Handel Done the Right Way:Clarion Music Society Performs Handel’s Judas Maccabeus


Handel, Judas Maccabeus: Chorus and Orchestra of the Clarion Music Society, Steven Fox (conductor), Park Avenue Christian Church, New York City, 17.5.2010 (SSM)


Israelitish Woman Lauren Snouffer
Israelitish Man Silvie Jensen
The Priest Daniel Taylor
Judas Steven Caldicott Wilson
Simon Jesse Blumberg

George Frideric Handel was known to be a shrewd, if occasionally misguided, businessman. In his biography of the composer, Christopher Hogwood states that at the time of writing Judas Maccabeus, Handel showed signs of “healthy opportunism slipping into a slightly weary pragmatism.” The libretto was written by Reverend Thomas Morrell (a new librettist for Handel), and much of it is just plain old doggerel. But when Handel received it, he began composing almost immediately.

In this case his judgment was good. Judas Maccabeus may not be anywhere close to the top in popularity of Handel’s works, but it was second only to the Messiah in the number of performances done during his lifetime. As a pragmatist Handel knew just what to do to stack the deck in favor of a theatrical success. He holds back much of the military and war pieces until the last third. The trumpet doesn’t appear in the work until “Sound an alarm,” the thirty-sixth out of fifty-four numbers, in Steven Fox’s abbreviated production. And even in this aria it’s not until the da capo that the trumpets actually come in.

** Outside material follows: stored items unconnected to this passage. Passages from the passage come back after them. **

/-! ### withdrawNow -/

@[simp] theorem pending_withdrawNow : (withdrawNow s).pending = s.pending := rfl
@[simp] theorem timeBase_withdrawNow : (withdrawNow s).timeBase = s.timeBase := rfl
@[simp] theorem serial_withdrawNow : (withdrawNow s).serial = s.serial := rfl
@[simp] theorem straps_withdrawNow : (withdrawNow s).straps = s.straps := rfl
@[simp] theorem roll_withdrawNow : (withdrawNow s).roll = s.roll := rfl
@[simp] theorem settings_withdrawNow : (withdrawNow s).settings = s.settings := rfl
@[simp] theorem retained_withdrawNow : (withdrawNow s).retained = s.retained := rfl
@[simp] theorem table_withdrawNow : (withdrawNow s).table = s.table := rfl
@[simp] theorem plan_withdrawNow : (withdrawNow s).plan = s.plan := rfl
@[simp] theorem stage_withdrawNow : (withdrawNow s).stage = s.stage := rfl
@[simp] theorem ceiling_withdrawNow : (withdrawNow s).ceiling = s.ceiling := rfl
@[simp] theorem pawl_withdrawNow : (withdrawNow s).pawl = s.pawl := rfl
@[simp] theorem loadMon_withdrawNow : (withdrawNow s).loadMon = s.loadMon := rfl
@[simp] theorem modeCtl_withdrawNow : (withdrawNow s).modeCtl = s.modeCtl := rfl
@[simp] theorem faults_withdrawNow : (withdrawNow s).faults = s.faults := rfl
@[simp] theorem pendant_withdrawNow : (withdrawNow s).pendant = s.pendant := rfl
@[simp] theorem service_withdrawNow : (withdrawNow s).service = s.service := rfl
@[simp] theorem lamps_withdrawNow : (withdrawNow s).lamps = s.lamps := rfl
@[simp] theorem notice_withdrawNow : (withdrawNow s).notice = true := rfl

/-! ### dropJog -/

@[simp] theorem pending_dropJog : (dropJog s).pending = s.pending := rfl
@[simp] theorem timeBase_dropJog : (dropJog s).timeBase = s.timeBase := rfl
@[simp] theorem serial_dropJog : (dropJog s).serial = s.serial := rfl
@[simp] theorem straps_dropJog : (dropJog s).straps = s.straps := rfl
@[simp] theorem line_dropJog : (dropJog s).line = s.line := rfl
@[simp] theorem roll_dropJog : (dropJog s).roll = s.roll := rfl
@[simp] theorem settings_dropJog : (dropJog s).settings = s.settings := rfl
@[simp] theorem retained_dropJog : (dropJog s).retained = s.retained := rfl
@[simp] theorem table_dropJog : (dropJog s).table = s.table := rfl
@[simp] theorem plan_dropJog : (dropJog s).plan = s.plan := rfl
@[simp] theorem stage_dropJog : (dropJog s).stage = s.stage := rfl
@[simp] theorem ceiling_dropJog : (dropJog s).ceiling = s.ceiling := rfl
@[simp] theorem spacing_dropJog : (dropJog s).spacing = s.spacing := rfl
@[simp] theorem pawl_dropJog : (dropJog s).pawl = s.pawl := rfl
@[simp] theorem loadMon_dropJog : (dropJog s).loadMon = s.loadMon := rfl
@[simp] theorem modeCtl_dropJog : (dropJog s).modeCtl = s.modeCtl := rfl
@[simp] theorem faults_dropJog : (dropJog s).faults = s.faults := rfl
@[simp] theorem pendant_dropJog : (dropJog s).pendant = s.pendant := rfl
@[simp] theorem service_dropJog : (dropJog s).service = s.service := rfl
@[simp] theorem lamps_dropJog : (dropJog s).lamps = s.lamps := rfl
@[simp] theorem notice_dropJog : (dropJog s).notice = s.notice := rfl

/-! ### setJog -/

@[simp] theorem pending_setJog (j : JogState) : (setJog j s).pending = s.pending := rfl
@[simp] theorem timeBase_setJog (j : JogState) : (setJog j s).timeBase = s.timeBase := rfl
@[simp] theorem serial_setJog (j : JogState) : (setJog j s).serial = s.serial := rfl
@[simp] theorem straps_setJog (j : JogState) : (setJog j s).straps = s.straps := rfl
@[simp] theorem line_setJog (j : JogState) : (setJog j s).line = s.line := rfl
@[simp] theorem roll_setJog (j : JogState) : (setJog j s).roll = s.roll := rfl
@[simp] theorem settings_setJog (j : JogState) : (setJog j s).settings = s.settings := rfl
@[simp] theorem retained_setJog (j : JogState) : (setJog j s).retained = s.retained := rfl
@[simp] theorem table_setJog (j : JogState) : (setJog j s).table = s.table := rfl
@[simp] theorem plan_setJog (j : JogState) : (setJog j s).plan = s.plan := rfl
@[simp] theorem stage_setJog (j : JogState) : (setJog j s).stage = s.stage := rfl
@[simp] theorem ceiling_setJog (j : JogState) : (setJog j s).ceiling = s.ceiling := rfl
@[simp] theorem spacing_setJog (j : JogState) : (setJog j s).spacing = s.spacing := rfl
@[simp] theorem engine_setJog (j : JogState) :
    (setJog j s).engine =
      { s.engine with jog := j, source := .jog, drive := driveOf .jog s.engine.stroke j } := rfl
@[simp] theorem pawl_setJog (j : JogState) : (setJog j s).pawl = s.pawl := rfl
@[simp] theorem loadMon_setJog (j : JogState) : (setJog j s).loadMon = s.loadMon := rfl
@[simp] theorem modeCtl_setJog (j : JogState) : (setJog j s).modeCtl = s.modeCtl := rfl
@[simp] theorem faults_setJog (j : JogState) : (setJog j s).faults = s.faults := rfl
@[simp] theorem pendant_setJog (j : JogState) : (setJog j s).pendant = s.pendant := rfl
@[simp] theorem service_setJog (j : JogState) : (setJog j s).service = s.service := rfl
@[simp] theorem lamps_setJog (j : JogState) : (setJog j s).lamps = s.lamps := rfl
@[simp] theorem notice_setJog (j : JogState) : (setJog j s).notice = s.notice := rfl

/-! ### armPawlLimit -/

@[simp] theorem pending_armPawlLimit : (armPawlLimit s).pending = s.pending := rfl
@[simp] theorem timeBase_armPawlLimit : (armPawlLimit s).timeBase = s.timeBase := rfl
@[simp] theorem serial_armPawlLimit : (armPawlLimit s).serial = s.serial := rfl
@[simp] theorem straps_armPawlLimit : (armPawlLimit s).straps = s.straps := rfl
@[simp] theorem line_armPawlLimit : (armPawlLimit s).line = s.line := rfl
@[simp] theorem roll_armPawlLimit : (armPawlLimit s).roll = s.roll := rfl
@[simp] theorem settings_armPawlLimit : (armPawlLimit s).settings = s.settings := rfl
@[simp] theorem retained_armPawlLimit : (armPawlLimit s).retained = s.retained := rfl
@[simp] theorem table_armPawlLimit : (armPawlLimit s).table = s.table := rfl
@[simp] theorem plan_armPawlLimit : (armPawlLimit s).plan = s.plan := rfl
@[simp] theorem stage_armPawlLimit : (armPawlLimit s).stage = s.stage := rfl
@[simp] theorem ceiling_armPawlLimit : (armPawlLimit s).ceiling = s.ceiling := rfl
@[simp] theorem spacing_armPawlLimit : (armPawlLimit s).spacing = s.spacing := rfl
@[simp] theorem engine_armPawlLimit : (armPawlLimit s).engine = s.engine := rfl
@[simp] theorem pawl_armPawlLimit :
    (armPawlLimit s).pawl = { s.pawl with limit := armed s.timeBase (10 * s.cfg.tpw) } := rfl
@[simp] theorem loadMon_armPawlLimit : (armPawlLimit s).loadMon = s.loadMon := rfl
@[simp] theorem modeCtl_armPawlLimit : (armPawlLimit s).modeCtl = s.modeCtl := rfl
@[simp] theorem faults_armPawlLimit : (armPawlLimit s).faults = s.faults := rfl
@[simp] theorem pendant_armPawlLimit : (armPawlLimit s).pendant = s.pendant := rfl
@[simp] theorem service_armPawlLimit : (armPawlLimit s).service = s.service := rfl
@[simp] theorem lamps_armPawlLimit : (armPawlLimit s).lamps = s.lamps := rfl
@[simp] theorem notice_armPawlLimit : (armPawlLimit s).notice = s.notice := rfl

From this point on, no one sleeps: the music is so wonderfully intense that I wished Mr. Fox would have done the entire oratorio (about sixty-eight numbers), but I could understand why he didn’t. First, it would have added half an hour to the performance which already ran a good two hours. Second, for whatever story this oratorio is meant to tell, the items removed had no impact on the “plot.” Finally, the rejected pieces were in most cases slower tempi and Mr. Fox excels in fast-paced music. I only regret his not having included the spirited “So rapid thy course is” and the plaintive air “Wise men, flatt’ring, may deceive us,” both from Act II.

So rapid thy course is

Wise men, flatt’ring, may deceive us

The singers were particularly impressive. Steven Caldicott Wilson had a slow start, but was formidable in “Sound an alarm.” Both Lauren Snouffer and Silvie Jensen sang with great poise and élan. Daniel Taylor’s Priest reached a whole other level of beauty in “Father of Heav’n.” Indeed, his ability to produce such a wonderful rounded bell-like sound so effortlessly is something from “Heav’n.” Jesse Blumberg sang warmly and sensitively. Commendations are always owed to any and all players of the torturous valveless instruments. It is said that W. F. Bach, J. S. Bach’s eldest son who was somewhat behind the times, went fruitlessly in search of musicians to play valveless horns and trumpets for his old-fashioned cantatas. They were too difficult for most musicians to play.

What can I say about Steven Fox that I haven’t said before? Adding to my last rave review, I can attest that having experienced his recent conducting with two different orchestras, where he achieved similar impressive results, there is no questioning his ability to draw out from musicians their best possible playing. Clearly, he has a tremendous rapport with musicians, and this ability makes him a conductor to follow.